Life on the Chrism Trail

Homily for the Memorial of Saint Clare of Assisi; Mass for the Convocation of Teachers of the Schools of the Diocese of Fort Worth

August 11, 2021
Saint Elizabeth Ann Seton Catholic Church
Keller, Texas

Philippians 3:8-14
Psalm 16:1b-2a, 5, 7-8, 11
Matthew 19:27-29

“I consider everything as a loss because of the supreme good of knowing Christ Jesus my Lord. For His sake I have accepted the loss of all things and I consider them so much rubbish, that I may gain Christ and be found in Him, not having any righteousness of my own based on the law but that which comes through faith in Christ.” These words of Saint Paul written by him to the Philippians almost two thousand years ago as both a witness and an admonition of his brothers and sisters in the Church at Philippi, are offered to us by the Liturgy of the Church for our meditation as we celebrate this Eucharist on the Memorial of Saint Clare and at the beginning of our convocation of our priests, administrators, and teachers in our apostolate of Catholic education in the Diocese of Fort Worth.

Yet, the Church also offers us for our meditation in this Eucharist the words of Saint Peter spoken honestly and almost impudently to Jesus in our Gospel reading taken from Matthew, “We have given up everything and followed you. What will there be for us?” The words of each of these two great Apostles proclaimed on the Memorial of Saint Clare together set for us the mission and the challenge of Catholic education entrusted to us in the schools of the Diocese of Fort Worth.

 “We have given up everything and followed you. What will there be for us?” As frequently displayed in the Gospel, Peter, the Rock, is struggling with accepting the demands of the love of Christ first offered to him and then asked of him.  Peter’s statement and question show for us the development in formation required of each of us in our lives as members of the Church and disciples of Jesus, that is to move from a position of investment in our life and service to a place of sacrifice and love for God and our neighbor.  Investment always places the focus on what is to be gained materially and psychologically by the power of the stockholder.  Sacrificial love has as its focus what is offered generously to God, who cannot and will not be outdone in generosity, but whose generosity can never be the object of our demand and presumption.  Saint Peter has not yet endured the Cross of Jesus when he speaks these illuminating words recorded in the Gospel of Matthew.  Saint Paul has had the grace of conversion, an ongoing process in his life and in the life of each of us, the baptized, whereby he gradually comes to the recognition that external compliance with the Law and standing in society ultimately cannot save him or anyone else. 
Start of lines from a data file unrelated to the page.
-- ==== Sys2Proof/Machine/TypesChannel.lean ====
section
/-! DEFINITION. The plain data of one channel's scheduler, translation slice, write-combining buffer and line protection, and of the near tier and the Herder. -/

namespace Sys2Proof.Machine

open Sys2Proof

/-- The colour the Leash gives a request (R46, R328). -/
inductive Colour where
  | green | yellow | red
  deriving DecidableEq, Repr

/-- Where a line's ciphertext is held (chapter 03): a near-tier frame (stack × 2^24 + frame), or a sled granule of a channel. -/
inductive Loc where
  | near (frame : Nat)
  | sled (ch granule : Nat)
  deriving DecidableEq, Repr

/-- Slots on the three resources of a channel (R32). -/
structure Slots where
  /-- R32: outbound link slots -/
  out : Nat := 0
  /-- R32: inbound link slots -/
  inb : Nat := 0
  /-- R32: encryption engine slots -/
  eng : Nat := 0
  deriving DecidableEq, Repr

/-- What a unit of work does (R36). `link` is the link part of a split access (R79): resolving channel and unit there. `second` reads
one line of a unit again at another place: a mirror partner's copy, or the home of a clean frame's line (R84, R121). -/
inductive UnitKind where
  | mgmt (send : Bool)
  | hostRead (rid first n : Nat)
  | drain (ln : Nat)
  | retriever (lane first n : Nat)
  | copySrc (copy first n : Nat)
  | copyDst (copy first n : Nat)
  | scrubRead (first n : Nat)
  | scrubWb (ln : Nat) (place : Loc) (w : Codeword)
  | selfTest (cost : Slots)
  | window (cost : Slots)
  | link (resCh uid : Nat) (cost : Slots)
  | second (resCh uid idx ln : Nat) (place : Loc)
  | grace (ln : Nat) (full : Bool)
  deriving DecidableEq, Repr

/-- One unit of work (R36, R37). -/
structure WorkUnit where
  /-- R37: serial number, in order of arrival in the device -/
  id : Nat
  /-- R38: class 1-6 -/
  cls : Nat
  /-- R45: instance (0 for classes 1, 5 and 6) -/
  inst : Nat
  /-- R36: what the unit does -/
  kind : UnitKind
  /-- R37: arrival port (0 host port, 1 Herder, 2 retriever lanes, 3 scrubber) -/
  port : Nat := 0
  /-- R37: FCLK timestamp of its arrival; of a copy's destination part, that of its source part's admission (R44) -/
  born : Nat := 0
  /-- R46: colour -/
  colour : Colour := .green
  /-- R47: ticks passed since its arrival -/
  ticks : Nat := 0
  /-- R46: stride of the tick at which it re-entered as red, plus 1 -/
  reentry : Nat := 0
  /-- R47: it is treated as green by age -/
  aged : Bool := false
  /-- R49: its deficit debit has been made -/
  debited : Bool := false
  deriving DecidableEq, Repr

/-- A unit admitted and not finished (R34). -/
structure Running where
  /-- R36: the unit -/
  unit : WorkUnit
  /-- R30: stride it was admitted to -/
  stride : Nat
  /-- R54: its place in the order of admission, over all channels -/
  seq : Nat := 0
  /-- R37: FCLK timestamp of its admission -/
  born : Nat := 0
  /-- R324: number of its instance's key at its admission -/
  gen : Nat := 0
  /-- R36: cost taken -/
  cost : Slots := {}
  /-- R39: part of the cost that its class's reservation gave -/
  fromRsv : Slots := {}
  /-- R48: part of the cost that the overhang gave -/
  fromOvh : Slots := {}
  /-- R55: lines with their locations as resolved at admission -/
  places : List (Nat × Loc) := []
  /-- R136: a write-through of frame and home -/
  through : Bool := false
  /-- R79: link part still to report -/
  remote : Bool := false
  /-- R79: the link part's completion is to be reported -/
  report : Bool := false
  /-- R90: numbers of the lines whose data is still awaited -/
  await : List Nat := []
  /-- R54: numbers of the lines whose access has still to be handed to the link -/
  hold : List Nat := []
  /-- R54: the read half of its line has been asked for -/
  asked : Bool := false
  /-- R284: what it writes, by number of the line, where no buffer entry holds it -/
  words : Tbl Codeword := []
  /-- R84: numbers of the lines whose first copy failed, with the location that failed -/
  tried : List (Nat × Loc) := []
  deriving DecidableEq, Repr

/-- One channel scheduler (R29-R65). -/
structure Sched where
  /-- R64, 10 b: C, link slots per direction in the current stride -/
  c : Nat := 0
  /-- R64, 16 b: D, round-trip delay in FCLK -/
  rtt : Nat := 0
  /-- R37: units waiting, in order of arrival (classes 1 to 6, red units held among them) -/
  queue : List WorkUnit := []
  /-- R50: head list of the current stride -/
  head : List WorkUnit := []
  /-- R49, R51: units deferred or withdrawn in the current stride, which join the next stride's head list -/
  deferred : List WorkUnit := []
  /-- R44, R118: destination parts of copies whose data has come and which are still to be admitted in the slots set aside -/
  carried : List WorkUnit := []
  /-- R33: inbound slots of the last stride of the issue frame that are unused, while its return frame runs -/
  retLeft : Nat := 0
  /-- R34: units admitted and not finished, in order of admission -/
  running : List Running := []
  /-- R39: common pool left -/
  pool : Slots := {}
  /-- R39: class 4 reservation left -/
  rsv4 : Slots := {}
  /-- R39: class 5 reservation left -/
  rsv5 : Slots := {}
  /-- R39: class 6 reservation left -/
  rsv6 : Slots := {}
  /-- R39: inbound reservations of the stride as granted (classes 4, 5, 6; CHn_SCH_RSV) -/
  shown : Nat × Nat × Nat := (0, 0, 0)
  /-- R39: head-list units charged to the class reservation, bit k for class k -/
  charged : Nat := 0
  /-- R39: the plan of the stride is sealed -/
  sealedPlan : Bool := false
  /-- R41: slots class 1 took in the stride -/
  c1 : Slots := {}
  /-- R42: slots class 5 took in the stride -/
  mig : Slots := {}
  /-- R42: migration ceiling in slots -/
  ceil : Nat := 0
  /-- R48: overhang used in the stride -/
  ovh : Slots := {}
  /-- R35: overhang of the previous stride -/
  carry : Slots := {}
  /-- R64, 8 b: units on the head list at the tick, saturating -/
  headAtTick : Nat := 0
  /-- R49: closed classes, bit k-1 for class k -/
  closed : Nat := 0
  /-- R45: deficit counters, number class × 256 + instance -/
  deficit : Tbl Nat := []
  /-- R45: round-robin pointers of classes 2, 3 and 4: the instance last visited (so that instance 0 is visited first) -/
  ptr : Tbl Nat := []
  /-- R45: class 6 last admitted a scrub unit -/
  scrubLast : Bool := false
  /-- R58: an exclusive window has opened in the stride -/
  windowUsed : Bool := false
  /-- R388: the scrubber is fenced -/
  scrubOff : Bool := false
  /-- R43: class 3 ranks above class 2 -/
  flip : Bool := false
  /-- R52: link paused -/
  paused : Bool := false
  /-- R60: data path clock-gated -/
  gated : Bool := false
  /-- R235: slots classes 2 and 3 used in the stride -/
  fore : Slots := {}
  /-- R235: slots classes 2 and 3 used on the engine for near-tier locations -/
  foreNear : Nat := 0
  /-- R235: a class 2 unit was deferred or held as red in the stride -/
  stress : Bool := false
  /-- R235, 2 b: DevLoad of the channel -/
  devload : Nat := 0
  /-- R65, 64 b each: lines admitted, by class -/
  lines : Tbl Nat := []
  /-- R65, 32 b: units deferred -/
  defers : Nat := 0
  /-- R65, 32 b: units admitted in the overhang -/
  ovhs : Nat := 0
  /-- R65, 32 b: units held as red -/
  reds : Nat := 0
  /-- R65, 32 b: yellow units treated as green by age -/
  aged : Nat := 0
  /-- R65, 32 b: units withdrawn -/
  withdraws : Nat := 0
  /-- R65, 32 b: strides with an overrun -/
  overruns : Nat := 0
  /-- R65: the stride last counted there, plus 1 -/
  overAt : Nat := 0
  /-- R65, 32 b: times class 3 was ranked above class 2 -/
  flips : Nat := 0
  /-- R115: inbound link slots used in the stride -/
  inbUse : Nat := 0
  /-- R443: the caps of classes 1 and 5 are suspended -/
  uncapped : Bool := false
  deriving DecidableEq, Repr

/-- A write-combining entry (R87). -/
structure WcbEntry where
  /-- R87: the line, as DLA number -/
  ln : Nat
  /-- R87: instance -/
  inst : Nat
  /-- R324: generation of the key that its drain uses: the one in force at the drain's admission (log entry 26) -/
  gen : Nat := 0
  /-- R87: buffered bytes -/
  data : Line := 0
  /-- R87: byte mask -/
  mask : LineMask := 0
  /-- R86: POISON flag -/
  poison : Bool := false
  /-- R46: colour of the last merged write -/
  colour : Colour := .green
  /-- R87: sealed (its drain has been admitted) -/
  sealed : Bool := false
  /-- R89: offered for drain -/
  offered : Bool := false
  deriving DecidableEq, Repr

/-- The translation slice, write-combining buffer and line protection of a channel (R66-R105). -/
structure Access where
  /-- R104, 1 b: map state loaded -/
  mapLoaded : Bool := false
  /-- R77: the translation cache, by descriptor index: instance, and whether the bitmap has been fetched -/
  cached : Tbl (Nat × Bool) := []
  /-- R87: entries, oldest first -/
  wcb : List WcbEntry := []
  /-- R92: a write waited for an entry in the stride -/
  waited : Bool := false
  /-- R395: one more than the time at which the channel was last fenced, or its link in retry, replaying or not UP, where it no longer is -/
  badAt : Nat := 0
  /-- R104, 7 b: HIGH_WATER -/
  high : Nat := 0
  /-- R103, 64 b: translation-cache hits -/
  hit : Nat := 0
  /-- R103, 64 b: translation-cache misses -/
  miss : Nat := 0
  /-- R103, 32 b: exception-table lookups -/
  excLookup : Nat := 0
  /-- R103, 32 b: directory-cache misses -/
  dirMiss : Nat := 0
  /-- R103, 32 b: unbacked accesses -/
  unbacked : Nat := 0
  /-- R103, 32 b: instance mismatches -/
  tagMismatch : Nat := 0
  /-- R103, 32 b: descriptor map errors -/
  crcErr : Nat := 0
  /-- R103, 64 b: host writes entered -/
  writes : Nat := 0
  /-- R103, 64 b: writes merged into an open entry -/
  coalesce : Nat := 0
  /-- R103, 64 b: reads that took buffered bytes -/
  rdmerge : Nat := 0
  /-- R103, 32 b: strides in which a write waited -/
  full : Nat := 0
  /-- R103, 32 b: correctable line errors -/
  corr : Nat := 0
  /-- R103, 32 b: uncorrectable line errors -/
  uncorr : Nat := 0
  /-- R103, 32 b: lines returned as poison -/
  poisonRd : Nat := 0
  /-- R103, 32 b: lines corrected from a mirror partner -/
  mirrorFix : Nat := 0
  /-- R103, 32 b: host writes carrying poison -/
  poisonWr : Nat := 0
  /-- R104: last uncorrectable line: DLA, instance -/
  last : Nat × Nat := (0, 0)
  /-- R104, 1 b: ECC_LAST.VALID -/
  lastValid : Bool := false
  deriving DecidableEq, Repr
There is a particular challenge today for us entrusted with the mission of authentic and Catholic education: to teach as Jesus taught.  That challenge is the presumption among many in our world today that the highest good to be obtained, the summum bonum, is not love of God and neighbor but the attainment of an affluent lifestyle that affords one autonomy in this world, with Catholic and religious faith an afterthought or as a mere decoration of one’s private familial or cultural history.  This affects the parents of our children, those who have financial means and those who don’t have sufficient means but desire for their children to possess more financially than what is sufficient.  This also affects us as educators. Our mission in Catholic education as teachers and administrators who at paycheck time can say with some credible warrant the words of Saint Peter, “We have given up everything and followed you.  What will there be for us?” 

Saint Clare found the answer to these questions that she also had in her life through the introduction afforded her by Saint Francis of Assisi to Christ, the Son of God who became poor and humble, born in a manger, fully human and fully Divine.  It is only with the regular companionship with Christ through worship, prayer, and ministry that we can rightly prioritize our material possessions as gifts afforded us by the love of God, given to share with others for His glory and in response to His love saving us from the false idol of greed and the six other deadly sins in that pantheon of false gods.  She was free to pray honestly and with integrity the Sixteenth Psalm that we prayed today, “You are my inheritance, O Lord.”

Like Saint Paul, the children and their families entrusted to us and also ourselves are called to put aside childish things as we grow from childhood and are formed in Christ.  As he wrote to the Corinthians, “When I was a child, I used to talk as a child, think as a child, reason as a child; when I became a man, I put aside childish things. At present we see indistinctly, as in a mirror, but then face to face. At present I know partially; then I shall know fully, as I am fully known. So, faith, hope, love remain, these three; but the greatest of these is love.”  The only thing that lasts is what we can take out of this life, what we can take out of this life is the state of our soul, saved through faith by the Truth, redeemed through hope by the beauty of God, the beauty of the Incarnation, and formed by love made manifest in the selfless sacrifice of Jesus Christ, the Son of God made man and the Son of Mary, by His Cross and Resurrection.